This example shows how Bach can be used for feature engineering. We'll go through describing the data, finding
outliers, transforming data and grouping and aggregating data so that a useful feature set is created that
can be used for machine learning. We have a separate example available that goes into the details of how a
data set prepared in Bach can be used for machine learning with sklearn.

In [None]:
from modelhub import ModelHub
from sklearn import cluster

At first we have to instantiate the Objectiv DataFrame object and the model hub.

In [None]:
# instantiate the model hub
modelhub = ModelHub(time_aggregation='YYYY-MM-DD')
# get the Bach DataFrame with Objectiv data
df = modelhub.get_objectiv_dataframe(start_date='2022-01-04')

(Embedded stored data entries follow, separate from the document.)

-- ==== Sys2Proof/Syntax.lean ====
section
/-! DEFINITION. The operations of the machine: one constructor per row of spec/opcode_table.json. The rows with
an encoding carry the operand fields of their word (R131 to R137, R422), named as the table names them; the rows
without one are the device operations and events of spec/95_what_each_step_holds.md, with the unit they concern. -/

namespace Sys2Proof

We create a data set of per user all the root locations that the user clicked on. For the ins and outs on feature engineering see our feature engineering example.

In [None]:
df['root'] = df.location_stack.ls.get_from_context_with_type_series(type='RootLocationContext', key='id').fillna('empty')

In [None]:
features = df[(df.event_type=='PressEvent')].groupby('user_id').root.value_counts()

In [None]:
features.head()

In [None]:
features_unstacked = features.unstack(fill_value=0).drop(columns=['empty'])
# sample or not
kmeans_frame = features_unstacked
kmeans_frame = features_unstacked.get_sample(table_name='kmeans_test',sample_percentage=50,overwrite=True,seed=2224)

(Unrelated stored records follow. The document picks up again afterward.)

-- ==== Sys2Proof/Decode.lean ====
section
/-! DEFINITION. The codes of the enumerated fields, the decoder of instruction words (R130 to R139, R422) and the
encoder of well-formed instructions, both written from the field tables of R131 and the opcode map of R133. -/

namespace Sys2Proof

/-- The code of each value of `Size` (R132). -/
def Size.code : Size → Nat
  | .d64 => 0
  | .w32 => 1
/-- The value a code of R132 names; none where it is reserved. -/
def Size.ofCode : Nat → Option Size
  | 0 => some .d64
  | 1 => some .w32
  | _ => none

/-- The code of each value of `ExtW` (R154). -/
def ExtW.code : ExtW → Nat
  | .b8 => 0
  | .h16 => 1
  | .w32 => 2
/-- The value a code of R154 names; none where it is reserved. -/
def ExtW.ofCode : Nat → Option ExtW
  | 0 => some .b8
  | 1 => some .h16
  | 2 => some .w32
  | _ => none

/-- The code of each value of `Cond` (R156). -/
def Cond.code : Cond → Nat
  | .eq => 0
  | .ne => 1
  | .lt => 2
  | .ge => 3
  | .ltn => 4
  | .gen => 5
/-- The value a code of R156 names; none where it is reserved. -/
def Cond.ofCode : Nat → Option Cond
  | 0 => some .eq
  | 1 => some .ne
  | 2 => some .lt
  | 3 => some .ge
  | 4 => some .ltn
  | 5 => some .gen
  | _ => none

/-- The code of each value of `PlogOp` (R157). -/
def PlogOp.code : PlogOp → Nat
  | .and => 0
  | .or => 1
  | .xor => 2
  | .andn => 3
  | .orn => 4
  | .not => 5
/-- The value a code of R157 names; none where it is reserved. -/
def PlogOp.ofCode : Nat → Option PlogOp
  | 0 => some .and
  | 1 => some .or
  | 2 => some .xor
  | 3 => some .andn
  | 4 => some .orn
  | 5 => some .not
  | _ => none

/-- The code of each value of `FFmt` (R132). -/
def FFmt.code : FFmt → Nat
  | .f32 => 0
  | .bf16 => 1
  | .f16 => 2
/-- The value a code of R132 names; none where it is reserved. -/
def FFmt.ofCode : Nat → Option FFmt
  | 0 => some .f32
  | 1 => some .bf16
  | 2 => some .f16
  | _ => none

/-- The code of each value of `Rnd` (R132). -/
def Rnd.code : Rnd → Nat
  | .dyn => 0
  | .rne => 1
  | .rtz => 2
  | .rdn => 3
  | .rup => 4
  | .rna => 5
/-- The value a code of R132 names; none where it is reserved. -/
def Rnd.ofCode : Nat → Option Rnd
  | 0 => some .dyn
  | 1 => some .rne
  | 2 => some .rtz
  | 3 => some .rdn
  | 4 => some .rup
  | 5 => some .rna
  | _ => none

/-- The code of each value of `FRel` (R165). -/
def FRel.code : FRel → Nat
  | .eq => 0
  | .lt => 1
  | .le => 2
  | .un => 3
  | .ne => 4
  | .ord => 5
/-- The value a code of R165 names; none where it is reserved. -/
def FRel.ofCode : Nat → Option FRel
  | 0 => some .eq
  | 1 => some .lt
  | 2 => some .le
  | 3 => some .un
  | 4 => some .ne
  | 5 => some .ord
  | _ => none

/-- The code of each value of `IntTy` (R166). -/
def IntTy.code : IntTy → Nat
  | .s64 => 0
  | .n64 => 1
  | .s32 => 2
  | .n32 => 3
/-- The value a code of R166 names; none where it is reserved. -/
def IntTy.ofCode : Nat → Option IntTy
  | 0 => some .s64
  | 1 => some .n64
  | 2 => some .s32
  | 3 => some .n32
  | _ => none

/-- The code of each value of `MemW` (R177). -/
def MemW.code : MemW → Nat
  | .b => 0
  | .h => 1
  | .w => 2
  | .d => 3
/-- The value a code of R177 names; none where it is reserved. -/
def MemW.ofCode : Nat → Option MemW
  | 0 => some .b
  | 1 => some .h
  | 2 => some .w
  | 3 => some .d
  | _ => none

/-- The code of each value of `PfhTo` (R179). -/
def PfhTo.code : PfhTo → Nat
  | .pool => 0
  | .l2 => 1
/-- The value a code of R179 names; none where it is reserved. -/
def PfhTo.ofCode : Nat → Option PfhTo
  | 0 => some .pool
  | 1 => some .l2
  | _ => none

/-- The code of each value of `CboOp` (R180). -/
def CboOp.code : CboOp → Nat
  | .clean => 0
  | .flush => 1
/-- The value a code of R180 names; none where it is reserved. -/
def CboOp.ofCode : Nat → Option CboOp
  | 0 => some .clean
  | 1 => some .flush
  | _ => none

/-- The code of each value of `Scope` (R132). -/
def Scope.code : Scope → Nat
  | .core => 0
  | .cluster => 1
  | .die => 2
  | .package => 3
  | .system => 4
/-- The value a code of R132 names; none where it is reserved. -/
def Scope.ofCode : Nat → Option Scope
  | 0 => some .core
  | 1 => some .cluster
  | 2 => some .die
  | 3 => some .package
  | 4 => some .system
  | _ => none

/-- The code of each value of `AmoOp` (R132). -/
def AmoOp.code : AmoOp → Nat
  | .add => 0
  | .and => 1
  | .or => 2
  | .xor => 3
  | .swp => 4
  | .min => 5
  | .max => 6
  | .minn => 7
  | .maxn => 8
/-- The value a code of R132 names; none where it is reserved. -/
def AmoOp.ofCode : Nat → Option AmoOp
  | 0 => some .add
  | 1 => some .and
  | 2 => some .or
  | 3 => some .xor
  | 4 => some .swp
  | 5 => some .min
  | 6 => some .max
  | 7 => some .minn
  | 8 => some .maxn
  | _ => none

/-- The code of each value of `Eng` (R215). -/
def Eng.code : Eng → Nat
  | .seq => 0
  | .vec => 1
  | .copy => 2
  | .mx => 3
/-- The value a code of R215 names; none where it is reserved. -/
def Eng.ofCode : Nat → Option Eng
  | 0 => some .seq
  | 1 => some .vec
  | 2 => some .copy
  | 3 => some .mx
  | _ => none

/-- The code of each value of `RecBase` (R340). -/
def RecBase.code : RecBase → Nat
  | .x8 => 8
  | .x16 => 16
  | .x24 => 24
/-- The value a code of R340 names; none where it is reserved. -/
def RecBase.ofCode : Nat → Option RecBase
  | 8 => some .x8
  | 16 => some .x16
  | 24 => some .x24
  | _ => none

/-- The code of each value of `RedMode` (R340). -/
def RedMode.code : RedMode → Nat
  | .acc => 0
  | .fp32 => 1
/-- The value a code of R340 names; none where it is reserved. -/
def RedMode.ofCode : Nat → Option RedMode
  | 0 => some .acc
  | 1 => some .fp32
  | _ => none

/-- The code of each value of `Role` (R31). -/
def Role.code : Role → Nat
  | .epilogue => 0
  | .arith => 1
  | .loader => 2
/-- The value a code of R31 names; none where it is reserved. -/
def Role.ofCode : Nat → Option Role
  | 0 => some .epilogue
  | 1 => some .arith
  | 2 => some .loader
  | _ => none

/-- The code of each value of `VType` (R246). -/
def VType.code : VType → Nat
  | .i8 => 0
  | .n8 => 1
  | .i16 => 2
  | .n16 => 3
  | .i32 => 4
  | .n32 => 5
  | .fp32 => 6
  | .bf16 => 7
  | .fp16 => 8
  | .tf8 => 9
  | .i4 => 10
  | .n4 => 11
/-- The value a code of R246 names; none where it is reserved. -/
def VType.ofCode : Nat → Option VType
  | 0 => some .i8
  | 1 => some .n8
  | 2 => some .i16
  | 3 => some .n16
  | 4 => some .i32
  | 5 => some .n32
  | 6 => some .fp32
  | 7 => some .bf16
  | 8 => some .fp16
  | 9 => some .tf8
  | 10 => some .i4
  | 11 => some .n4
  | _ => none

/-- The code of each value of `EngId` (R353). -/
def EngId.code : EngId → Nat
  | .vec => 0
  | .copy => 1
  | .mx => 2
/-- The value a code of R353 names; none where it is reserved. -/
def EngId.ofCode : Nat → Option EngId
  | 0 => some .vec
  | 1 => some .copy
  | 2 => some .mx
  | _ => none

Now we have a basic feature set that is small enough to fit in memory. This can be used with sklearn, as we
demonstrate in this example.

In [None]:
# export to pandas now
pdf = kmeans_frame.to_pandas()

In [None]:
pdf

In [None]:
# do basic kmeans
est = cluster.KMeans(n_clusters=3)
est.fit(pdf)
pdf['cluster'] = est.labels_

Now you can use the created clusters on your entire data set again if you add it back to your DataFrame.
This is simple, as Bach and pandas are cooperating nicely. Your original Objectiv data now has a 'cluster'
column.

In [None]:
kmeans_frame['cluster'] = pdf['cluster']

You can use this column, just as any other. For example you can now use your created clusters to group models
from the model hub by:

In [None]:
kmeans_frame.sort_values(['cluster','docs']).head(100)

In [None]:
df_with_cluster = df.merge(kmeans_frame[['cluster']], on='user_id')

In [None]:
df_with_cluster.head()

In [None]:
modelhub.aggregate.session_duration(df_with_cluster, groupby='cluster').head()